ASSIGNMENT AND SUBCONTRACTORS
25. The Independent Contractor shall not assign, sell, transfer, delegate, or otherwise dispose of any Independent Contractor rights or material duties or obligations under this Agreement without the express written consent of the Client. Any purported assignment, transfer, or delegation without the consent of the Client shall be void.
Furthermore, all services must be performed by the Independent Contractor and the Independent Contractor shall not use, voluntarily or by operation of law, any subcontractors to perform any duties or responsibilities under this Agreement, except with the written consent of the Client.
26. This Agreement, including all attachments, contains the entire agreement between the parties with respect to the subject matter of this Agreement and supersedes and replaces any prior agreement, written or oral, that may otherwise apply. Any statement, representations, and/or understanding not set in this Agreement, including the printed terms of any invoice or other document, such as warranties, collateral agreement or condition affecting this Agreement, shall have no force or effect over this Agreement.
27. This Agreement will enure to the benefit of and be binding on the Parties and their respective heirs, executors, administrators, and permitted successors and assigns.

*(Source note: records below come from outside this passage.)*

-- ==== Sys2Proof/Laws/Arbiter.lean ====
section
/-! SUPPORT. What the checks of the context arbiter can do: set yield-pending flags, and nothing else (R94,
R95). -/

namespace Sys2Proof.Machine

/-- The dialogue asked to yield. -/
abbrev Dialogue.yielding (d : Dialogue) : Dialogue := { d with yieldPending := true }

theorem State.YieldOnly.refl (s : State) : s.YieldOnly s := ⟨rfl, fun _ => .inl rfl⟩

theorem State.YieldOnly.trans {s t u : State} (h : s.YieldOnly t) (k : t.YieldOnly u) : s.YieldOnly u := by
  refine ⟨?_, fun c => ?_⟩
  · rw [k.1, h.1]
  · rcases k.2 c with hu | hu <;> rcases h.2 c with ht | ht <;> rw [hu, ht] <;>
      simp [Option.map_map, Function.comp_def]

/-- What `YieldOnly` leaves, one component at a time. -/
theorem State.YieldOnly.fields {s t : State} (h : s.YieldOnly t) :
    t.pending = s.pending ∧ t.tables = s.tables ∧ t.store = s.store ∧ t.clock = s.clock ∧
    t.survey = s.survey ∧ t.ports = s.ports ∧ t.snapshots = s.snapshots ∧
    t.management = s.management ∧ t.streamer = s.streamer ∧ t.notice = s.notice ∧
    t.retention = s.retention ∧ t.choices = s.choices ∧ t.engine.lastGranted = s.engine.lastGranted ∧
    t.engine.grants = s.engine.grants := by
  rw [h.1]; simp

theorem askToYield_yieldOnly (s : State) (c : ContextNo) : s.YieldOnly (s.askToYield c) := by
  refine ⟨rfl, fun c' => ?_⟩
  rw [State.askToYield, State.modDialogue_context]
  split
  · exact .inr rfl
  · exact .inl rfl

theorem maxRunCheck_yieldOnly (s : State) (c : ContextNo) : s.YieldOnly (maxRunCheck s c) := by
  unfold maxRunCheck
  split
  · split
    · exact askToYield_yieldOnly s c
    · exact .refl s
  · exact .refl s

/-- A fold of steps that each set yield-pending flags only. -/
theorem foldl_yieldOnly {β : Type} (f : State → β → State) (h : ∀ (s : State) b, s.YieldOnly (f s b)) (l : List β) :
    ∀ s : State, s.YieldOnly (l.foldl f s) := by
  induction l with
  | nil => exact fun s => .refl s
  | cons b l ih => exact fun s => (h s b).trans (ih (f s b))

theorem maxRunChecks_yieldOnly (s : State) (p : Port) : s.YieldOnly (maxRunChecks s p) :=
  foldl_yieldOnly _ maxRunCheck_yieldOnly _ s

theorem preemptionCheck_yieldOnly (s : State) : s.YieldOnly (preemptionCheck s) := by
  unfold preemptionCheck
  split
  · exact askToYield_yieldOnly s _
  · exact .refl s

theorem lookCheck_yieldOnly (s : State) : s.YieldOnly (lookCheck s) := by
  unfold lookCheck
  split
  · exact .refl s
  · exact preemptionCheck_yieldOnly s

theorem settleLook_yieldOnly (s before : State) : s.YieldOnly (settleLook s before) := by
  unfold settleLook
  split
  · exact preemptionCheck_yieldOnly s
  · exact .refl s

/-- A change of TEC or REC changes the port, its state with it, and what a look of the arbiter may. -/
theorem changeErrors_yieldOnly (s : State) (p : Port) (f : PortUnit → PortUnit) :
    (s.modPort p fun u => { f u with state := (f u).confined }).YieldOnly (changeErrors s p f) := by
  unfold changeErrors
  dsimp only
  split
  · exact .refl _
  · exact lookCheck_yieldOnly _

end Sys2Proof.Machine
end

28. The validity and effect of this Agreement shall be governed by and construed and enforced in accordance with the laws of England.
29. Whenever possible, each provision of this Agreement shall be interpreted in such a manner as to be valid and effective under applicable law. If any provision of this Agreement shall be unlawful, void, or for any reason unenforceable, it shall be deemed separable from, and shall in no way affect the validity or enforceability of, the remaining provision of this Agreement, and the rights and obligations of the parties shall be enforced.
30. No waiver by either Party of any default or breach of the provisions of this Agreement shall in any way prejudice the complying Party or be construed as a waiver with respect to any subsequent default or breach by the other Party.
IN WITNESS WHEREOF, the Parties have hereunto signed their names under hand and seal on this ________ day of ________________, ________.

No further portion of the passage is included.